START Supplied data
-- ==== Sys2Proof/Laws/State.lean ====
section
/-! SUPPORT. What the named updates of one unit leave of the block: one lemma per update and unit. -/

namespace Sys2Proof.Machine
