theorem validationEnd_of_invalid (h : announced ≠ some (togglesSeen b n n) ∨ (contestSet b n).any (fun p => togglesSeen b n p != 0) = true) :
    validationEnd n announced b = failAttempt n 3 b := by
  simp only [validationEnd, hrun, hlast, hstate, ne_eq, not_true_eq_false, if_false]
  refine if_neg fun ⟨hown, hothers⟩ => ?_
  rcases h with hwrong | hother
  · exact hwrong hown
  · obtain ⟨p, hp, hseen⟩ := List.any_eq_true.mp hother
    have hstill := List.all_eq_true.mp hothers p hp
    simp only [bne_iff_ne] at hseen
    exact hseen (beq_iff_eq.mp hstill)

end

/-! ### Erasures and blanking over a second (R216) -/

section
variable {n : Fin 16} {gain : Fin 16} {l : List ReceiveSpan} {b : Block}

theorem eraseRateWindow_of_next {i : U64} (hworks : modemWorks b n = true) (hlast : (plcOf b n).rateAt = some i)
    (hdue : i.toNat + tSec ≤ (now b).toNat) : eraseRateWindow n gain l b = rateEnd n gain l b := by
  simp only [eraseRateWindow, hworks, hlast, Bool.not_true, Bool.false_eq_true, if_false, afterTicks_of_le hdue]

theorem eraseRateWindow_of_first (hworks : modemWorks b n = true) (hfirst : (plcOf b n).rateAt = none) :
    eraseRateWindow n gain l b = rateEnd n gain l b := by
  simp only [eraseRateWindow, hworks, hfirst, Bool.not_true, Bool.false_eq_true, if_false]

theorem eraseRateWindow_of_stopped (hstopped : modemWorks b n = false) : eraseRateWindow n gain l b = b := by
  simp only [eraseRateWindow, hstopped, Bool.not_false, if_true]

/-- What modem `n` counts over the spans of a second. -/
def secondCount (b : Block) (n : Fin 16) (l : List ReceiveSpan) : RateCount :=
  l.foldl (rateSpan (plcOf b n)) { left := (plcOf b n).blankLeft }

theorem rateEnd_rateAt : (plcOf (rateEnd n gain l b) n).rateAt = some (now b) := by
  unfold rateEnd
  extract_lets x r held
  rw [onlyIf_keeps (q := fun c => plcOf c n) (fun c => plcOf_congr (irq_plc 212 c) n), plcOf_updPlc_self]

theorem rateEnd_rxGain (hfree : (plcOf b n).captures = []) : (plcOf (rateEnd n gain l b) n).rxGain = BitVec.ofNat 8 (2 * gain.val) := by
  unfold rateEnd
  extract_lets x r held
  have hheld : ¬ held = true := by simp only [held, x, hfree, List.any_nil, Bool.false_eq_true, not_false_eq_true]
  rw [onlyIf_keeps (q := fun c => plcOf c n) (fun c => plcOf_congr (irq_plc 212 c) n), plcOf_updPlc_self, if_neg hheld]

theorem rateEnd_raises (hmany : (secondCount b n l).symbols < 100 * (secondCount b n l).erased) : Raised (rateEnd n gain l b) 212 := by
  unfold rateEnd
  extract_lets x r held
  have hr : decide (r.symbols < 100 * r.erased) = true := decide_eq_true hmany
  rw [hr]
  exact irq_pends (n := 212) (by decide) _

end

/-! ### Modem faults (R233) -/

/-- A fault stops the modem and ends its link, with source 213, and its V2G session closes. -/
def modemFailed (n : Fin 16) (b : Block) : Block :=
  v2gClose n (irq 213 (updPlc n (fun x => { x with fault := true, running := false, linkUp := false }) b))

section
variable (n : Fin 16) (b : Block)

theorem modemFailed_plc :
    (modemFailed n b).plc = vupd b.plc n fun x => { x with fault := true, running := false, linkUp := false } := by
  rw [modemFailed, (v2gClose_frame _ _).plc_eq (by decide), irq_plc, updPlc_plc]

theorem modemFailed_rst : (modemFailed n b).rst = b.rst :=
  ((v2gClose_frame _ _).rst_eq (by decide)).trans ((irq_frame 213 _).rst_eq (by decide))

theorem modemFailed_sess : (modemFailed n b).sess = b.sess :=
  ((v2gClose_frame _ _).sess_eq (by decide)).trans ((irq_frame 213 _).sess_eq (by decide))

theorem modemFailed_saf : (modemFailed n b).saf = b.saf :=
  ((v2gClose_frame _ _).saf_eq (by decide)).trans ((irq_frame 213 _).saf_eq (by decide))

theorem modemFailed_raises : Raised (modemFailed n b) 213 :=
  (Hic.KeepsPending.refl _).v2gClose n _ (irq_pends (n := 213) (by decide) _)

end

/-- On an idle connector the fault is over at once; on another it is a device fault of its node. -/
theorem modemFault_of_running {n : Fin 16} {b : Block} (h : (plcOf b n).running = true) :
    modemFault n b = if phaseOf b n = .idle then
      updPlc n (fun x => { x with fault := false, running := x.enable && b.rst.creek }) (modemFailed n b)
    else deviceFault (.node n) 1 (modemFailed n b) := by
  have hrun : ¬ (!(plcOf b n).running) = true := by simp [h]
  unfold modemFault
  extract_lets c
  have hc : c = modemFailed n b := rfl
  rw [if_neg hrun, hc, phaseOf_congr (modemFailed_sess n b) (modemFailed_saf n b), modemFailed_rst]

theorem modemFault_of_stopped {n : Fin 16} {b : Block} (h : (plcOf b n).running = false) : modemFault n b = b := by
  simp [modemFault, h]

end Machine

/-- Settles O31: each event is due, so its effect is that of its clause; the duty ordered after a restart leaves modems and restarts, and
neither source 212 nor the closing of a V2G session touches what is stated of a modem. -/
theorem associationTimers : Obligations.AssociationTimers := by
  refine ⟨fun s n hphase hstate hsilent hdue => ?_, fun s n k q hphase hrun hdue => ?_, fun s n hphase => ?_,
    fun s n hstate hphase hdue => ?_, fun s n announced k q r hrep hrun hlast hstate hinvalid => ?_,
    fun s n announced k q r hrep hrun hlast hstate hown hothers => ?_, fun s n gain gaps windows tail i hrep hworks hlast hdue => ?_,
    fun s n gain gaps windows tail hrep hworks hfirst => ?_, fun s n gain gaps windows tail hrep hstopped => ?_,
    fun s n hrep hrun hidle => ?_, fun s n hrep hrun hbusy => ?_, fun s n hrep hstopped => ?_⟩
  -- SLAC_TIMER_EXPIRED past t_init
  · exact ⟨s.after (slacTimerExpired n), rfl, execSlacTimerExpired_frame n rfl,
      State.after_block (slacTimerExpired_of_silent hphase hstate hsilent hdue)⟩
  -- SLAC_TIMER_EXPIRED past t_match or t_join
  · refine ⟨s.after (slacTimerExpired n), rfl, execSlacTimerExpired_frame n rfl, State.after_block ?_⟩
    rcases hdue with ⟨hstate, hmatch⟩ | ⟨hstate, hjoin⟩
    · exact slacTimerExpired_of_unmatched hphase hrun hstate hmatch
    · exact slacTimerExpired_of_not_joined hphase hrun hstate hjoin
  -- SLAC_TIMER_EXPIRED outside ASSOCIATING
  · refine ⟨s.after (slacTimerExpired n), rfl, execSlacTimerExpired_frame n rfl, ?_⟩
    rw [State.after_plc, State.after_sess, State.after_tide, slacTimerExpired_of_elsewhere hphase]
    exact ⟨rfl, rfl, rfl⟩
  -- SLAC_RESTART_END
  · have heff := slacRestartEnd_of_due hstate hphase hdue
    have hplc : (s.after (slacRestartEnd n)).block.plc = (nextAttempt n s.block).plc := by
      rw [State.after_plc, heff, (dutyReview_frame _ _).plc_eq (by decide), updVeh_plc]
    refine ⟨s.after (slacRestartEnd n), rfl, execSlacRestartEnd_frame n rfl, ?_⟩
    simp only [plcOf_congr hplc, vehOf_after, heff, field_of_sensed Connector.restartUntil (fun _ => rfl) (dutyReview_sensed _ _),
      vehOf_updVeh_self, nextAttempt, plcOf_updPlc_self, true_and]
    exact fun k hk => plcOf_updPlc_ne hk _ _
  -- VALIDATION_WINDOW_END of other toggles than announced, or of toggles at the contest
  · have hx : exec (.validationWindowEnd n announced) s = .next (s.after (validationEnd n announced)) := State.input_eq hrep _
    exact ⟨_, hx, execValidationWindowEnd_frame n announced hx, State.after_block (validationEnd_of_invalid hrun hlast hstate hinvalid)⟩
  -- VALIDATION_WINDOW_END of the toggles announced
  · have hx : exec (.validationWindowEnd n announced) s = .next (s.after (validationEnd n announced)) := State.input_eq hrep _
    exact ⟨_, hx, execValidationWindowEnd_frame n announced hx, State.after_block (validationEnd_of_valid hrun hlast hstate hown hothers)⟩
  -- ERASE_RATE_WINDOW a second after the last
  · have hx : exec (.eraseRateWindow n gain gaps windows tail) s =
        .next (s.after (eraseRateWindow n gain (receiveSpans gaps windows tail))) := State.input_eq hrep _
    have heff : eraseRateWindow n gain (receiveSpans gaps windows tail) s.block = _ := eraseRateWindow_of_next hworks hlast hdue
    refine ⟨_, hx, execEraseRateWindow_frame n gain gaps windows tail hx, State.after_block heff, ?_⟩
    simp only [plcOf_after, Raised, State.after_hic, heff]
    exact ⟨rateEnd_rateAt, rateEnd_raises, rateEnd_rxGain⟩
  -- ERASE_RATE_WINDOW for the first time
  · have hx : exec (.eraseRateWindow n gain gaps windows tail) s =
        .next (s.after (eraseRateWindow n gain (receiveSpans gaps windows tail))) := State.input_eq hrep _
    exact ⟨_, hx, execEraseRateWindow_frame n gain gaps windows tail hx, State.after_block (eraseRateWindow_of_first hworks hfirst)⟩
  -- ERASE_RATE_WINDOW at a modem that does not work
  · have hx : exec (.eraseRateWindow n gain gaps windows tail) s =
        .next (s.after (eraseRateWindow n gain (receiveSpans gaps windows tail))) := State.input_eq hrep _
    exact ⟨_, hx, execEraseRateWindow_frame n gain gaps windows tail hx, State.after_block (eraseRateWindow_of_stopped hstopped)⟩
  -- MODEM_FAULT on an idle connector
  · have heff := (modemFault_of_running hrun).trans (if_pos hidle)
    refine ⟨s.after (modemFault n), rfl, execModemFault_frame n rfl, ?_⟩
    simp only [State.after_plc, v2gOf_after, Raised, State.after_hic, State.after_sess, heff, updPlc_plc, modemFailed_plc, vupd_vupd,
      updPlc_hic, updPlc_sess, modemFailed_sess, true_and]
    exact ⟨(congrArg _ (v2gOf_congr (updPlc_v2g ..) n)).trans (v2gClose_closed n _), modemFailed_raises n s.block, trivial⟩
  -- MODEM_FAULT on another
  · exact ⟨s.after (modemFault n), rfl, execModemFault_frame n rfl,
      State.after_block ((modemFault_of_running hrun).trans (if_neg hbusy))⟩
  -- MODEM_FAULT of a modem that does not run
  · exact ⟨s.after (modemFault n), rfl, execModemFault_frame n rfl, State.after_block (modemFault_of_stopped hstopped)⟩
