-- ==== Sys2Proof/Machine/BallastCmds.lean ====
section
/-!
DEFINITION. Stop acknowledgement (R147, R148) and the transfer frames of port B (R133 to R135).
-/

namespace Sys2Proof.Machine

/-! ### STOP_ACK and ACK_TIMER_EXPIRY (R147, R148) -/

/-- An acknowledgement by the port's stop state (R147). -/
def State.ackStop (s : State) (q : Port) : State :=
  match (s.stopPort q).state with
  | .sent => s.setStopPort q ⟨.acked, none⟩
  | .unanswered => (s.setStopPort q ⟨.acked, (s.stopPort q).timer⟩).clear ⟨.stopUnanswered, .port q⟩
  | .none | .acked => s

/-- STOP_ACK's handling; DONE carries the stop state after it. -/
def stopAckReply (q : Port) (_ : List Byte) (s : State) : State × Reply :=
  let s1 := s.ackStop q
  (s1, done kStopAck (.stop (s1.stopPort q).state))

/-- STOP_ACK on a crane port or port B (R147); port P serves no such kind. -/
def execStopAck (port : Port) (s : State) : Host.Outcome State Fault Refusal :=
  .next (match port, craneOfPort port with
    | .b, _ => serve .b kStopAck (stopAckReply .b) s
    | _, some c => serveCrane c kStopAck (stopAckReply port) s
    | _, none => s)

/-- The state of a port after its acknowledge window (R148). -/
def State.unanswered (s : State) (q : Port) : State :=
  (s.setStopPort q ⟨.unanswered, none⟩).raise ⟨.stopUnanswered, .port q⟩

/-- ACK_TIMER_EXPIRY (R148). -/
def execAckTimerExpiry (port : Port) (s : State) : Host.Outcome State Fault Refusal :=
  .next (match s.stopPort port with
    | ⟨.sent, some deadline⟩ => (s.reach deadline).unanswered port
    | _ => s)

/-! ### Transfers (R133 to R135) -/

/-- DONE to a transfer frame: its id, one octet (assumption 44), and the number of active transfers (R133). -/
def doneTransfer (k : Byte) (id : Nat) (s : State) : Reply := done k (.transfer id s.tgt.transfers.length)

/-- Whether a transfer id is 1 to 4 (R134). -/
def transferId (id : Nat) : Bool := decide (1 ≤ id ∧ id ≤ 4)

/-- Whether an end is SEA or a defined TANK (R134). -/
def Tables.isTransferEnd (t : Tables) : TransferEnd → Bool
  | .sea => true
  | .tank a => (t.tank a).isSome

/-- The check of TRANSFER_START that fails first (R134): both ends SEA, or both the same tank, is BAD_FIELD; an address
that is no tank is BAD_SPACE, also where both ends name it. -/
def State.startCode (s : State) (id src dst : Nat) : Option Code :=
  let ends (o : Nat) : Bool := s.tables.isTransferEnd (transferEndOf o)
  if transferId id = false ∨ notAddress src = true ∨ notAddress dst = true ∨ (src = dst ∧ ends src = true) then
    some .badField
  else if (ends src && ends dst) = false then some .badSpace
  else none

/-- TRANSFER_START's handling: id, from-end, to-end. -/
def transferStartReply (p : List Byte) (s : State) : State × Reply :=
  let id := field p 0 1
  let src := field p 1 1
  let dst := field p 2 1
  match s.startCode id src dst with
  | some c => (s, refuse kTransferStart c)
  | none =>
    let s1 := s.setTransfers (enterTransfer ⟨id, transferEndOf src, transferEndOf dst⟩ s.tgt.transfers)
    (s1, doneTransfer kTransferStart id s1)

/-- TRANSFER_START (R134). -/
def execTransferStart (s : State) : Host.Outcome State Fault Refusal :=
  .next (serve .b kTransferStart transferStartReply s).takeJob

/-- TRANSFER_END's handling: id. -/
def transferEndReply (p : List Byte) (s : State) : State × Reply :=
  let id := field p 0 1
  if transferId id then
    let s1 := if s.tgt.transfers.any fun t => t.id == id then
        s.setTransfers (s.tgt.transfers.filter fun t => t.id != id)
      else s
    (s1, doneTransfer kTransferEnd id s1)
  else (s, refuse kTransferEnd .badField)

/-- TRANSFER_END (R135). -/
def execTransferEnd (s : State) : Host.Outcome State Fault Refusal :=
  .next (serve .b kTransferEnd transferEndReply s).takeJob

/-- TRANSFER_CLEAR's handling. -/
def transferClearReply (_ : List Byte) (s : State) : State × Reply :=
  let s1 := if s.tgt.transfers = [] then s else s.setTransfers []
  (s1, doneTransfer kTransferClear 0 s1)

/-- TRANSFER_CLEAR (R135). -/
def execTransferClear (s : State) : Host.Outcome State Fault Refusal :=
  .next (serve .b kTransferClear transferClearReply s).takeJob

end Sys2Proof.Machine
end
END Supplied data
## Task details
Extract all lines of the records above that include "kStopAck".

## Written response
  (s1, done kStopAck (.stop (s1.stopPort q).state))
    | .b, _ => serve .b kStopAck (stopAckReply .b) s
    | _, some c => serveCrane c kStopAck (stopAckReply port) s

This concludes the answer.